Finalists send a message, with Warriors, Celtics again uniting on ending gun violence

SAN FRANCISCO — Several players and coaches sported orange “End Gun Violence” T-shirts before Game 2 of the NBA Finals tipped off Sunday evening at the Chase Center.

“Both teams are wearing the shirts,” said Warriors coach Steve Kerr. “I think we feel very strongly as a league that it’s time for people to take notice and to take part in what should be a nationwide effort to limit the gun violence that’s out there.”

Kerr and Celtics coach Ime Udoka have each used their platforms to bring attention to gun violence following the tragic school shooting at Robb Elementary School in Uvalde, Texas. On Sunday, Kerr stressed the importance of continuing to raise awareness so that people recognize their agency.

“The biggest thing, I think, is to vote,” Kerr said. “What I understand is that a lot of congressional races that are out there, despite the fact that the majority of people in this country want gun safety measures put in place, a lot of those races are decided by people who aren’t so much for any kind of gun safety measures.

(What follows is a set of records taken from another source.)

-- ==== Sys2Proof/Syntax.lean ====
section
/-!
DEFINITION. The instructions: one constructor for each of the 256 rows of spec/opcode_table.json (30_encoding.md R74 to
R82), with the operand bytes of its format (R71): none for F1, one byte for F2, an address (low byte first in memory, R73)
for F3. `Instr.mnemonic`, `Instr.operand` and `Instr.opcode` give the row's columns. The opcode byte has no fields (R72).
-/

namespace Sys2Proof

/-- The 68 mnemonics of the opcode map (30_encoding.md R76, R78) and the table's name for the bytes in no table (R82). -/
inductive Mnemonic where
  | lda | ldx | ldy | sta | stx | sty | tax | tay | tsx | txa
  | txs | tya | pha | php | pla | plp | adc | sbc | inc | inx
  | iny | dec | dex | dey | and | ora | eor | asl | lsr | rol
  | ror | cmp | cpx | cpy | bit | bpl | bmi | bvc | bvs | bcc
  | bcs | bne | beq | jmp | jsr | rts | rti | clc | sec | cli
  | sei | clv | cld | sed | brk | nop | anc | alr | arr | axs
  | sax | lax | dcp | isc | rla | rra | slo | sre | unlisted
deriving DecidableEq, Repr

/-- The three classes of opcode bytes (30_encoding.md R74). -/
inductive Status where
  | official | undocumented | unlisted
deriving DecidableEq, Repr

/-- The nine addressing modes that name a data byte, each with its operand bytes (40_addressing_modes.md R91 to R97, R99,
R100). Absolute is also the mode of JMP $4C and JSR, which use the address only (R95). -/
inductive MemOperand where
  /-- Immediate `#$BB` (R91). -/
  | imm (b : Byte)
  /-- Zero Page `$LL` (R92). -/
  | zp (b : Byte)
  /-- Zero Page,X `$LL,X` (R93). -/
  | zpX (b : Byte)
  /-- Zero Page,Y `$LL,Y` (R94). -/
  | zpY (b : Byte)
  /-- Absolute (R95). -/
  | abs (a : Addr)
  /-- Absolute,X (R96). -/
  | absX (a : Addr)
  /-- Absolute,Y (R97). -/
  | absY (a : Addr)
  /-- Indexed Indirect `($LL,X)` (R99). -/
  | indX (b : Byte)
  /-- Indirect Indexed `($LL),Y` (R100). -/
  | indY (b : Byte)
deriving DecidableEq, Repr

/-- The thirteen addressing modes (40_addressing_modes.md R91 to R103): the nine of `MemOperand` and the four others. -/
inductive Operand where
  /-- Implied: the instruction names its operands itself (R103). -/
  | implied
  /-- Accumulator: operand and destination are A (R102). -/
  | accumulator
  /-- A mode that names a data byte (R91 to R97, R99, R100). -/
  | memory (m : MemOperand)
  /-- Indirect, of JMP $6C only; `ptr` is the pointer's address (R98). -/
  | indirect (ptr : Addr)
  /-- Relative, of the branches only; the signed offset byte (R101). -/
  | relative (offset : Byte)
deriving DecidableEq, Repr

/-- An instruction with its operand bytes: one constructor for each row of spec/opcode_table.json, the listed
bytes in the table's order and then the unlisted ones (Lean's compiler numbers only so many constructors with fields). The name is the mnemonic and the mode; ANC's two bytes (R79) and the unlisted bytes (R82) carry the opcode in hexadecimal. -/
inductive Instr where
  | brk
  | oraIndX (b : Byte)
  | sloIndX (b : Byte)
  | oraZp (b : Byte)
  | aslZp (b : Byte)
  | sloZp (b : Byte)
  | php
  | oraImm (b : Byte)
  | aslAcc
  | ancImm0B (b : Byte)
  | oraAbs (a : Addr)
  | aslAbs (a : Addr)
  | sloAbs (a : Addr)
  | bpl (b : Byte)
  | oraIndY (b : Byte)
  | sloIndY (b : Byte)
  | oraZpX (b : Byte)
  | aslZpX (b : Byte)
  | sloZpX (b : Byte)
  | clc
  | oraAbsY (a : Addr)
  | sloAbsY (a : Addr)
  | oraAbsX (a : Addr)
  | aslAbsX (a : Addr)
  | sloAbsX (a : Addr)
  | jsr (a : Addr)
  | andIndX (b : Byte)
  | rlaIndX (b : Byte)
  | bitZp (b : Byte)
  | andZp (b : Byte)
  | rolZp (b : Byte)
  | rlaZp (b : Byte)
  | plp
  | andImm (b : Byte)
  | rolAcc
  | ancImm2B (b : Byte)
  | bitAbs (a : Addr)
  | andAbs (a : Addr)
  | rolAbs (a : Addr)
  | rlaAbs (a : Addr)
  | bmi (b : Byte)
  | andIndY (b : Byte)
  | rlaIndY (b : Byte)
  | andZpX (b : Byte)
  | rolZpX (b : Byte)
  | rlaZpX (b : Byte)
  | sec
  | andAbsY (a : Addr)
  | rlaAbsY (a : Addr)
  | andAbsX (a : Addr)
  | rolAbsX (a : Addr)
  | rlaAbsX (a : Addr)
  | rti
  | eorIndX (b : Byte)
  | sreIndX (b : Byte)
  | eorZp (b : Byte)
  | lsrZp (b : Byte)
  | sreZp (b : Byte)
  | pha
  | eorImm (b : Byte)
  | lsrAcc
  | alrImm (b : Byte)
  | jmpAbs (a : Addr)
  | eorAbs (a : Addr)
  | lsrAbs (a : Addr)
  | sreAbs (a : Addr)
  | bvc (b : Byte)
  | eorIndY (b : Byte)
  | sreIndY (b : Byte)
  | eorZpX (b : Byte)
  | lsrZpX (b : Byte)
  | sreZpX (b : Byte)
  | cli
  | eorAbsY (a : Addr)
  | sreAbsY (a : Addr)
  | eorAbsX (a : Addr)
  | lsrAbsX (a : Addr)
  | sreAbsX (a : Addr)
  | rts
  | adcIndX (b : Byte)
  | rraIndX (b : Byte)
  | adcZp (b : Byte)
  | rorZp (b : Byte)
  | rraZp (b : Byte)
  | pla
  | adcImm (b : Byte)
  | rorAcc
  | arrImm (b : Byte)
  | jmpInd (a : Addr)
  | adcAbs (a : Addr)
  | rorAbs (a : Addr)
  | rraAbs (a : Addr)
  | bvs (b : Byte)
  | adcIndY (b : Byte)
  | rraIndY (b : Byte)
  | adcZpX (b : Byte)
  | rorZpX (b : Byte)
  | rraZpX (b : Byte)
  | sei
  | adcAbsY (a : Addr)
  | rraAbsY (a : Addr)
  | adcAbsX (a : Addr)
  | rorAbsX (a : Addr)
  | rraAbsX (a : Addr)
  | staIndX (b : Byte)
  | saxIndX (b : Byte)
  | styZp (b : Byte)
  | staZp (b : Byte)
  | stxZp (b : Byte)
  | saxZp (b : Byte)
  | dey
  | txa
  | styAbs (a : Addr)
  | staAbs (a : Addr)
  | stxAbs (a : Addr)
  | saxAbs (a : Addr)
  | bcc (b : Byte)
  | staIndY (b : Byte)
  | styZpX (b : Byte)
  | staZpX (b : Byte)
  | stxZpY (b : Byte)
  | saxZpY (b : Byte)
  | tya
  | staAbsY (a : Addr)
  | txs
  | staAbsX (a : Addr)
  | ldyImm (b : Byte)
  | ldaIndX (b : Byte)
  | ldxImm (b : Byte)
  | laxIndX (b : Byte)
  | ldyZp (b : Byte)
  | ldaZp (b : Byte)
  | ldxZp (b : Byte)
  | laxZp (b : Byte)
  | tay
  | ldaImm (b : Byte)
  | tax
  | ldyAbs (a : Addr)
  | ldaAbs (a : Addr)
  | ldxAbs (a : Addr)
  | laxAbs (a : Addr)
  | bcs (b : Byte)
  | ldaIndY (b : Byte)
  | laxIndY (b : Byte)
  | ldyZpX (b : Byte)
  | ldaZpX (b : Byte)
  | ldxZpY (b : Byte)
  | laxZpY (b : Byte)
  | clv
  | ldaAbsY (a : Addr)
  | tsx
  | ldyAbsX (a : Addr)
  | ldaAbsX (a : Addr)
  | ldxAbsY (a : Addr)
  | cpyImm (b : Byte)
  | cmpIndX (b : Byte)
  | dcpIndX (b : Byte)
  | cpyZp (b : Byte)
  | cmpZp (b : Byte)
  | decZp (b : Byte)
  | dcpZp (b : Byte)
  | iny
  | cmpImm (b : Byte)
  | dex
  | axsImm (b : Byte)
  | cpyAbs (a : Addr)
  | cmpAbs (a : Addr)
  | decAbs (a : Addr)
  | dcpAbs (a : Addr)
  | bne (b : Byte)
  | cmpIndY (b : Byte)
  | dcpIndY (b : Byte)
  | cmpZpX (b : Byte)
  | decZpX (b : Byte)
  | dcpZpX (b : Byte)
  | cld
  | cmpAbsY (a : Addr)
  | dcpAbsY (a : Addr)
  | cmpAbsX (a : Addr)
  | decAbsX (a : Addr)
  | dcpAbsX (a : Addr)
  | cpxImm (b : Byte)
  | sbcIndX (b : Byte)
  | iscIndX (b : Byte)
  | cpxZp (b : Byte)
  | sbcZp (b : Byte)
  | incZp (b : Byte)
  | iscZp (b : Byte)
  | inx
  | sbcImm (b : Byte)
  | nop
  | cpxAbs (a : Addr)
  | sbcAbs (a : Addr)
  | incAbs (a : Addr)
  | iscAbs (a : Addr)
  | beq (b : Byte)
  | sbcIndY (b : Byte)
  | iscIndY (b : Byte)
  | sbcZpX (b : Byte)
  | incZpX (b : Byte)
  | iscZpX (b : Byte)
  | sed
  | sbcAbsY (a : Addr)
  | iscAbsY (a : Addr)
  | sbcAbsX (a : Addr)
  | incAbsX (a : Addr)
  | iscAbsX (a : Addr)
  | unlisted02
  | unlisted04
  | unlisted0C
  | unlisted12
  | unlisted14
  | unlisted1A
  | unlisted1C
  | unlisted22
  | unlisted32
  | unlisted34
  | unlisted3A
  | unlisted3C
  | unlisted42
  | unlisted44
  | unlisted52
  | unlisted54
  | unlisted5A
  | unlisted5C
  | unlisted62
  | unlisted64
  | unlisted72
  | unlisted74
  | unlisted7A
  | unlisted7C
  | unlisted80
  | unlisted82
  | unlisted89
  | unlisted8B
  | unlisted92
  | unlisted93
  | unlisted9B
  | unlisted9C
  | unlisted9E
  | unlisted9F
  | unlistedAB
  | unlistedB2
  | unlistedBB
  | unlistedBF
  | unlistedC2
  | unlistedD2
  | unlistedD4
  | unlistedDA
  | unlistedDC
  | unlistedE2
  | unlistedEB
  | unlistedF2
  | unlistedF4
  | unlistedFA
  | unlistedFC
deriving DecidableEq, Repr

/-- The opcode byte of the row: its `match` column (30_encoding.md R70, R75). -/
def Instr.opcode : Instr → Byte
  | .brk => 0x00
  | .oraIndX _ => 0x01
  | .unlisted02 => 0x02
  | .sloIndX _ => 0x03
  | .unlisted04 => 0x04
  | .oraZp _ => 0x05
  | .aslZp _ => 0x06
  | .sloZp _ => 0x07
  | .php => 0x08
  | .oraImm _ => 0x09
  | .aslAcc => 0x0A
  | .ancImm0B _ => 0x0B
  | .unlisted0C => 0x0C
  | .oraAbs _ => 0x0D
  | .aslAbs _ => 0x0E
  | .sloAbs _ => 0x0F
  | .bpl _ => 0x10
  | .oraIndY _ => 0x11
  | .unlisted12 => 0x12
  | .sloIndY _ => 0x13
  | .unlisted14 => 0x14
  | .oraZpX _ => 0x15
  | .aslZpX _ => 0x16
  | .sloZpX _ => 0x17
  | .clc => 0x18
  | .oraAbsY _ => 0x19
  | .unlisted1A => 0x1A
  | .sloAbsY _ => 0x1B
  | .unlisted1C => 0x1C
  | .oraAbsX _ => 0x1D
  | .aslAbsX _ => 0x1E
  | .sloAbsX _ => 0x1F
  | .jsr _ => 0x20
  | .andIndX _ => 0x21
  | .unlisted22 => 0x22
  | .rlaIndX _ => 0x23
  | .bitZp _ => 0x24
  | .andZp _ => 0x25
  | .rolZp _ => 0x26
  | .rlaZp _ => 0x27
  | .plp => 0x28
  | .andImm _ => 0x29
  | .rolAcc => 0x2A
  | .ancImm2B _ => 0x2B
  | .bitAbs _ => 0x2C
  | .andAbs _ => 0x2D
  | .rolAbs _ => 0x2E
  | .rlaAbs _ => 0x2F
  | .bmi _ => 0x30
  | .andIndY _ => 0x31
  | .unlisted32 => 0x32
  | .rlaIndY _ => 0x33
  | .unlisted34 => 0x34
  | .andZpX _ => 0x35
  | .rolZpX _ => 0x36
  | .rlaZpX _ => 0x37
  | .sec => 0x38
  | .andAbsY _ => 0x39
  | .unlisted3A => 0x3A
  | .rlaAbsY _ => 0x3B
  | .unlisted3C => 0x3C
  | .andAbsX _ => 0x3D
  | .rolAbsX _ => 0x3E
  | .rlaAbsX _ => 0x3F
  | .rti => 0x40
  | .eorIndX _ => 0x41
  | .unlisted42 => 0x42
  | .sreIndX _ => 0x43
  | .unlisted44 => 0x44
  | .eorZp _ => 0x45
  | .lsrZp _ => 0x46
  | .sreZp _ => 0x47
  | .pha => 0x48
  | .eorImm _ => 0x49
  | .lsrAcc => 0x4A
  | .alrImm _ => 0x4B
  | .jmpAbs _ => 0x4C
  | .eorAbs _ => 0x4D
  | .lsrAbs _ => 0x4E
  | .sreAbs _ => 0x4F
  | .bvc _ => 0x50
  | .eorIndY _ => 0x51
  | .unlisted52 => 0x52
  | .sreIndY _ => 0x53
  | .unlisted54 => 0x54
  | .eorZpX _ => 0x55
  | .lsrZpX _ => 0x56
  | .sreZpX _ => 0x57
  | .cli => 0x58
  | .eorAbsY _ => 0x59
  | .unlisted5A => 0x5A
  | .sreAbsY _ => 0x5B
  | .unlisted5C => 0x5C
  | .eorAbsX _ => 0x5D
  | .lsrAbsX _ => 0x5E
  | .sreAbsX _ => 0x5F
  | .rts => 0x60
  | .adcIndX _ => 0x61
  | .unlisted62 => 0x62
  | .rraIndX _ => 0x63
  | .unlisted64 => 0x64
  | .adcZp _ => 0x65
  | .rorZp _ => 0x66
  | .rraZp _ => 0x67
  | .pla => 0x68
  | .adcImm _ => 0x69
  | .rorAcc => 0x6A
  | .arrImm _ => 0x6B
  | .jmpInd _ => 0x6C
  | .adcAbs _ => 0x6D
  | .rorAbs _ => 0x6E
  | .rraAbs _ => 0x6F
  | .bvs _ => 0x70
  | .adcIndY _ => 0x71
  | .unlisted72 => 0x72
  | .rraIndY _ => 0x73
  | .unlisted74 => 0x74
  | .adcZpX _ => 0x75
  | .rorZpX _ => 0x76
  | .rraZpX _ => 0x77
  | .sei => 0x78
  | .adcAbsY _ => 0x79
  | .unlisted7A => 0x7A
  | .rraAbsY _ => 0x7B
  | .unlisted7C => 0x7C
  | .adcAbsX _ => 0x7D
  | .rorAbsX _ => 0x7E
  | .rraAbsX _ => 0x7F
  | .unlisted80 => 0x80
  | .staIndX _ => 0x81
  | .unlisted82 => 0x82
  | .saxIndX _ => 0x83
  | .styZp _ => 0x84
  | .staZp _ => 0x85
  | .stxZp _ => 0x86
  | .saxZp _ => 0x87
  | .dey => 0x88
  | .unlisted89 => 0x89
  | .txa => 0x8A
  | .unlisted8B => 0x8B
  | .styAbs _ => 0x8C
  | .staAbs _ => 0x8D
  | .stxAbs _ => 0x8E
  | .saxAbs _ => 0x8F
  | .bcc _ => 0x90
  | .staIndY _ => 0x91
  | .unlisted92 => 0x92
  | .unlisted93 => 0x93
  | .styZpX _ => 0x94
  | .staZpX _ => 0x95
  | .stxZpY _ => 0x96
  | .saxZpY _ => 0x97
  | .tya => 0x98
  | .staAbsY _ => 0x99
  | .txs => 0x9A
  | .unlisted9B => 0x9B
  | .unlisted9C => 0x9C
  | .staAbsX _ => 0x9D
  | .unlisted9E => 0x9E
  | .unlisted9F => 0x9F
  | .ldyImm _ => 0xA0
  | .ldaIndX _ => 0xA1
  | .ldxImm _ => 0xA2
  | .laxIndX _ => 0xA3
  | .ldyZp _ => 0xA4
  | .ldaZp _ => 0xA5
  | .ldxZp _ => 0xA6
  | .laxZp _ => 0xA7
  | .tay => 0xA8
  | .ldaImm _ => 0xA9
  | .tax => 0xAA
  | .unlistedAB => 0xAB
  | .ldyAbs _ => 0xAC
  | .ldaAbs _ => 0xAD
  | .ldxAbs _ => 0xAE
  | .laxAbs _ => 0xAF
  | .bcs _ => 0xB0
  | .ldaIndY _ => 0xB1
  | .unlistedB2 => 0xB2
  | .laxIndY _ => 0xB3
  | .ldyZpX _ => 0xB4
  | .ldaZpX _ => 0xB5
  | .ldxZpY _ => 0xB6
  | .laxZpY _ => 0xB7
  | .clv => 0xB8
  | .ldaAbsY _ => 0xB9
  | .tsx => 0xBA
  | .unlistedBB => 0xBB
  | .ldyAbsX _ => 0xBC
  | .ldaAbsX _ => 0xBD
  | .ldxAbsY _ => 0xBE
  | .unlistedBF => 0xBF
  | .cpyImm _ => 0xC0
  | .cmpIndX _ => 0xC1
  | .unlistedC2 => 0xC2
  | .dcpIndX _ => 0xC3
  | .cpyZp _ => 0xC4
  | .cmpZp _ => 0xC5
  | .decZp _ => 0xC6
  | .dcpZp _ => 0xC7
  | .iny => 0xC8
  | .cmpImm _ => 0xC9
  | .dex => 0xCA
  | .axsImm _ => 0xCB
  | .cpyAbs _ => 0xCC
  | .cmpAbs _ => 0xCD
  | .decAbs _ => 0xCE
  | .dcpAbs _ => 0xCF
  | .bne _ => 0xD0
  | .cmpIndY _ => 0xD1
  | .unlistedD2 => 0xD2
  | .dcpIndY _ => 0xD3
  | .unlistedD4 => 0xD4
  | .cmpZpX _ => 0xD5
  | .decZpX _ => 0xD6
  | .dcpZpX _ => 0xD7
  | .cld => 0xD8
  | .cmpAbsY _ => 0xD9
  | .unlistedDA => 0xDA
  | .dcpAbsY _ => 0xDB
  | .unlistedDC => 0xDC
  | .cmpAbsX _ => 0xDD
  | .decAbsX _ => 0xDE
  | .dcpAbsX _ => 0xDF
  | .cpxImm _ => 0xE0
  | .sbcIndX _ => 0xE1
  | .unlistedE2 => 0xE2
  | .iscIndX _ => 0xE3
  | .cpxZp _ => 0xE4
  | .sbcZp _ => 0xE5
  | .incZp _ => 0xE6
  | .iscZp _ => 0xE7
  | .inx => 0xE8
  | .sbcImm _ => 0xE9
  | .nop => 0xEA
  | .unlistedEB => 0xEB
  | .cpxAbs _ => 0xEC
  | .sbcAbs _ => 0xED
  | .incAbs _ => 0xEE
  | .iscAbs _ => 0xEF
  | .beq _ => 0xF0
  | .sbcIndY _ => 0xF1
  | .unlistedF2 => 0xF2
  | .iscIndY _ => 0xF3
  | .unlistedF4 => 0xF4
  | .sbcZpX _ => 0xF5
  | .incZpX _ => 0xF6
  | .iscZpX _ => 0xF7
  | .sed => 0xF8
  | .sbcAbsY _ => 0xF9
  | .unlistedFA => 0xFA
  | .iscAbsY _ => 0xFB
  | .unlistedFC => 0xFC
  | .sbcAbsX _ => 0xFD
  | .incAbsX _ => 0xFE
  | .iscAbsX _ => 0xFF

“People have to vote. If you feel strongly about saving lives and possibly even someone in your own family, get out and vote. That’s the only way to convince the people we need to convince to start implementing gun safety regulation prevention laws.”

The backs of the shirts say, “Learn More,” and list five nonprofits and organizations that are in support of gun safety and/or gun control legislation: Brady, Everytown for Gun Safety, Giffords, Live Free, and March for our Lives. Kerr also encouraged people to donate or get involved.

“They all do great work,” he said.

Asked what more can be done outside of awareness, Kerr once again pointed to the importance of reaching politicians.

“It comes down to convincing politicians that things like background checks are really crucial, and things that don’t impact people’s Second Amendment rights,” he said. “We know there are things that can work and we have to convince people that those things are important enough to go to the ballot box and cast a vote.”

Udoka, too, reiterated that changes need to be made.

“We are all on the same page as far as that,” he said.